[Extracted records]
================
-- ==== Sys2Proof/Tests/Slice0.lean ====
section
/-! SUPPORT. Tests: the well-formedness smoke test, decoding of words written out from 30_encoding.md,
one-step tests whose expected results are the vectors of 95_test_vectors.md, and for every obligation
with hypotheses a state and operands that meet them, clause by clause. -/

namespace Sys2Proof.Tests

open Sys2Proof.Machine

/-! ## Helpers -/

/-- A `w × h` panel as constructed, the bus agent's next answers being `acks`. -/
def panel (w h : Nat) (acks : List Ack) : State :=
  { State.constructed { Params.standard with width := w, height := h } with answers := acks }

/-- The same without a reset line. -/
def panelNoRst (w h : Nat) (acks : List Ack) : State :=
  { State.constructed { Params.standard with width := w, height := h, hasRst := false } with
    answers := acks }

/-- A panel with an init body. -/
def panelBody (body : List InitCmd) (acks : List Ack) : State :=
  { State.constructed { Params.standard with initBody := body } with answers := acks }

/-- A dead block (60_exceptions.md R211): the bus device did not open. -/
def deadBlock : State := construct Params.standard ⟨true, true, false⟩

/-- `n` answers ok. -/
def oks (n : Nat) : List Ack := List.replicate n .ok

/-- `n` answers ok, then err. -/
def errAt (n : Nat) : List Ack := oks n ++ [.err]

/-- The state an outcome leads to. -/
def nextOf (o : Host.Outcome State Fault Refusal) : Option State :=
  match o with
  | .next t => some t
  | .fault _ => none
  | .refused _ => none

/-- What `f` reads in the state an operation leads to. -/
def reads {α : Type} (f : State → α) (i : Instr) (s : State) : Option α :=
  (nextOf (exec i s)).map f

/-- The response of an operation run on a block that has given none yet. -/
def reply (i : Instr) (s : State) : Option (List Response) := reads State.responses i s

/-! ## Well-formedness: each check refuses a term (30_encoding.md R91, R94) -/

theorem test_wf_sendc_longest :
    (Instr.sendc 0 (List.replicate 65535 0)).wellFormed = true := by
  simp only [Instr.wellFormed, List.length_replicate]; decide

theorem test_wf_sendc_too_long :
    (Instr.sendc 0 (List.replicate 65536 0)).wellFormed = false := by
  simp only [Instr.wellFormed, List.length_replicate]; decide

theorem test_wf_sendd_too_long :
    (Instr.sendd 0 (List.replicate 65536 0)).wellFormed = false := by
  simp only [Instr.wellFormed, List.length_replicate]; decide

theorem test_wf_dispimg_exact : (Instr.dispimg 2 1 [1, 2, 3, 4, 5, 6]).wellFormed = true := by decide

theorem test_wf_dispimg_short : (Instr.dispimg 2 1 [1, 2, 3, 4, 5]).wellFormed = false := by decide

theorem test_wf_dispimg_empty_not : (Instr.dispimg 0 0 [0]).wellFormed = false := by decide

/-! ## Decoding: one word of every row, from the formats of R91 and the opcodes of R95 -/

theorem test_decode_cvt565 :
    decode [0x01, 0x12, 0x34, 0x56] = .op (.cvt565 0x12 0x34 0x56) [] := by decide

theorem test_decode_sendc :
    decode [0x10, 0x01, 0x02, 0x00, 0x01, 0x2C, 0x50] = .op (.sendc 0x0102 [0x2C]) [0x50] := by decide

theorem test_decode_sendd :
    decode [0x11, 0x00, 0x01, 0x00, 0x02, 0xF8, 0x00] = .op (.sendd 1 [0xF8, 0x00]) [] := by decide

theorem test_decode_reset : decode [0x20] = .op .resetOp [] := by decide

theorem test_decode_init : decode [0x21] = .op .initOp [] := by decide

theorem test_decode_begin : decode [0x22] = .op .beginOp [] := by decide

theorem test_decode_setwin :
    decode [0x30, 0x00, 0x0A, 0x00, 0x14, 0x00, 0x32, 0x00, 0x3C] = .op (.setwin 10 20 50 60) [] := by
  decide

theorem test_decode_setwinf : decode [0x31] = .op .setwinf [] := by decide

theorem test_decode_clear :
    decode [0x40, 0x10, 0x20, 0x30] = .op (.clear 0x10 0x20 0x30) [] := by decide

theorem test_decode_fbwr :
    decode [0x41, 0x00, 0xEF, 0x01, 0x3F, 0x09, 0x08, 0x07] = .op (.fbwr 239 319 9 8 7) [] := by decide

theorem test_decode_fbrd :
    decode [0x42, 0x00, 0xEF, 0x01, 0x3F] = .op (.fbrd 239 319) [] := by decide

theorem test_decode_display : decode [0x50] = .op .display [] := by decide

theorem test_decode_dispimg :
    decode [0x51, 0x00, 0x02, 0x00, 0x01, 0xFF, 0x00, 0x00, 0x00, 0x00, 0xFF, 0x60] =
      .op (.dispimg 2 1 [255, 0, 0, 0, 0, 255]) [0x60] := by decide

theorem test_decode_query : decode [0x60, 0x0A] = .op (.query 0x0A) [] := by decide

/-- Illegal opcodes (R97): V-ERR-1 to V-ERR-3. -/
theorem test_decode_illegal :
    decode [0x00] = .illegal 0x00 ∧ decode [0xFF, 0x60] = .illegal 0xFF ∧
      decode [0x12] = .illegal 0x12 := by decide

/-- Truncated operations (R100). -/
theorem test_decode_truncated :
    decode [] = .truncated ∧ decode [0x30, 0, 1, 0, 2, 0, 3, 0] = .truncated ∧
      decode [0x11, 0, 0, 0, 2, 0xF8] = .truncated := by decide

/-- An opcode-table word: byte 0 is the low byte (spec/opcode_table.json). -/
theorem test_tableWord :
    decodeTableWord 8 0x22 = some .beginOp ∧
      decodeTableWord 32 0x56341201 = some (.cvt565 0x12 0x34 0x56) ∧
      decodeTableWord 8 0x30 = some (.setwin 0 0 0 0) ∧ decodeTableWord 8 0x10 = some (.sendc 0 []) ∧
      decodeTableWord 8 0x99 = none := by decide

/-- The placed operation is the one the next step runs. -/
theorem test_withFetchWord :
    step (State.reset.withFetchWord 32 0x56341201) =
      exec (.cvt565 0x12 0x34 0x56) (State.reset.withFetchWord 32 0x56341201) := by rfl

/-! ## The converter (V-CVT, V-DEC, V-ENC) -/

theorem test_cvt565_mixed : reply (.cvt565 0xAB 0xCD 0xEF) State.reset = some [⟨.ok, 0xAE7D⟩] := by
  decide

theorem test_cvt565_truncates : reply (.cvt565 0xF7 0xFB 0xF7) State.reset = some [⟨.ok, 0xF7DE⟩] := by
  decide

theorem test_decode565 : decode565 0xAE7D = (0xA8, 0xCC, 0xE8) := by decide

theorem test_encodeFrame_row_major :
    encodeFrame [0, 255, 0, 255, 255, 255, 0x12, 0x34, 0x56, 0, 0, 0] =
      [0x07, 0xE0, 0xFF, 0xFF, 0x11, 0xAA, 0x00, 0x00] := by decide

theorem test_encodeLanes_uneven :
    encodeLanes 3 [0, 255, 0, 255, 255, 255, 0x12, 0x34, 0x56, 0, 0, 0] =
      [0x07, 0xE0, 0xFF, 0xFF, 0x11, 0xAA, 0x00, 0x00] := by decide

/-! ## The framer (V-SEND, V-WT, V-RST) -/

/-- V-SEND-14. -/
theorem test_sendc_raw_command :
    reads State.trace (.sendc 0 [0x2C]) (panel 240 320 (oks 1)) = some [.dc .low, .xfer [0x2C]] ∧
      reads State.win (.sendc 0 [0x2C]) (panel 240 320 (oks 1)) = some .none := by decide

/-- V-WT-6. -/
theorem test_sendc_underrun :
    reads (fun t => (t.win, t.haz)) (.sendc 0 [0]) { panel 240 320 (oks 1) with win := .opened 4 } =
      some (.none, 1) := by decide

/-- V-SEND-16. -/
theorem test_sendd_chunk_one :
    reads State.trace (.sendd 1 [0xF8, 0x00]) (panel 240 320 (oks 2)) =
      some [.dc .high, .xfer [0xF8], .xfer [0x00]] := by decide

/-- V-WT-7. -/
theorem test_sendd_overrun :
    reads (fun t => (t.win, t.haz)) (.sendd 0 [1, 2, 3, 4])
      { panel 240 320 (oks 1) with win := .opened 2 } = some (.unknown, 2) := by decide

/-- V-SEND-5, the boundary of the default chunk. -/
theorem test_chunks_65 : (chunks 64 (List.replicate 65 7)).map List.length = [64, 1] := by decide

/-- V-RST-1. -/
theorem test_reset_pulse :
    reads (fun t => (t.trace, t.rst, t.lc)) .resetOp State.reset =
      some ([.rst .high, .wait 5, .rst .low, .wait 20, .rst .high, .wait 150],
        some .high, .reset) := by decide

/-- V-RST-4. -/
theorem test_reset_absent :
    reads (fun t => (t.trace, t.win, t.lc)) .resetOp { panelNoRst 240 320 [] with win := .opened 100 } =
      some ([], .opened 100, .reset) := by decide

/-! ## The sequencer and the window (V-INIT, V-WIN) -/

/-- V-INIT-2. -/
theorem test_init_body :
    reads (fun t => (t.trace, t.lc)) .initOp (panelBody [⟨0x3A, [0x55]⟩] (oks 4)) =
      some ([.dc .low, .xfer [0x3A], .dc .high, .xfer [0x55], .dc .low, .xfer [0x11], .wait 120,
        .dc .low, .xfer [0x29]], .ready) := by decide

/-- V-INIT-8. -/
theorem test_init_err :
    reads (fun t => (t.trace, t.lc, t.win, t.responses)) .initOp (panel 240 320 (errAt 0)) =
      some ([.dc .low, .xfer [0x11]], .constructed, .unknown, [⟨.transportError, 0⟩]) := by decide

/-- V-INIT-7. -/
theorem test_begin_no_reset_line :
    reads (fun t => (t.trace, t.lc)) .beginOp (panelNoRst 240 320 (oks 2)) =
      some ([.dc .low, .xfer [0x11], .wait 120, .dc .low, .xfer [0x29]], .ready) := by decide

/-- V-INIT-9. -/
theorem test_begin_err :
    reads (fun t => (t.trace, t.lc)) .beginOp (panel 240 320 (errAt 0)) =
      some ([.rst .high, .wait 5, .rst .low, .wait 20, .rst .high, .wait 150, .dc .low, .xfer [0x11]],
        .reset) := by decide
================
→ To do: For the records above, how many lines contain the word "initOp"? Reply with the number only.

→ Exercise result: 3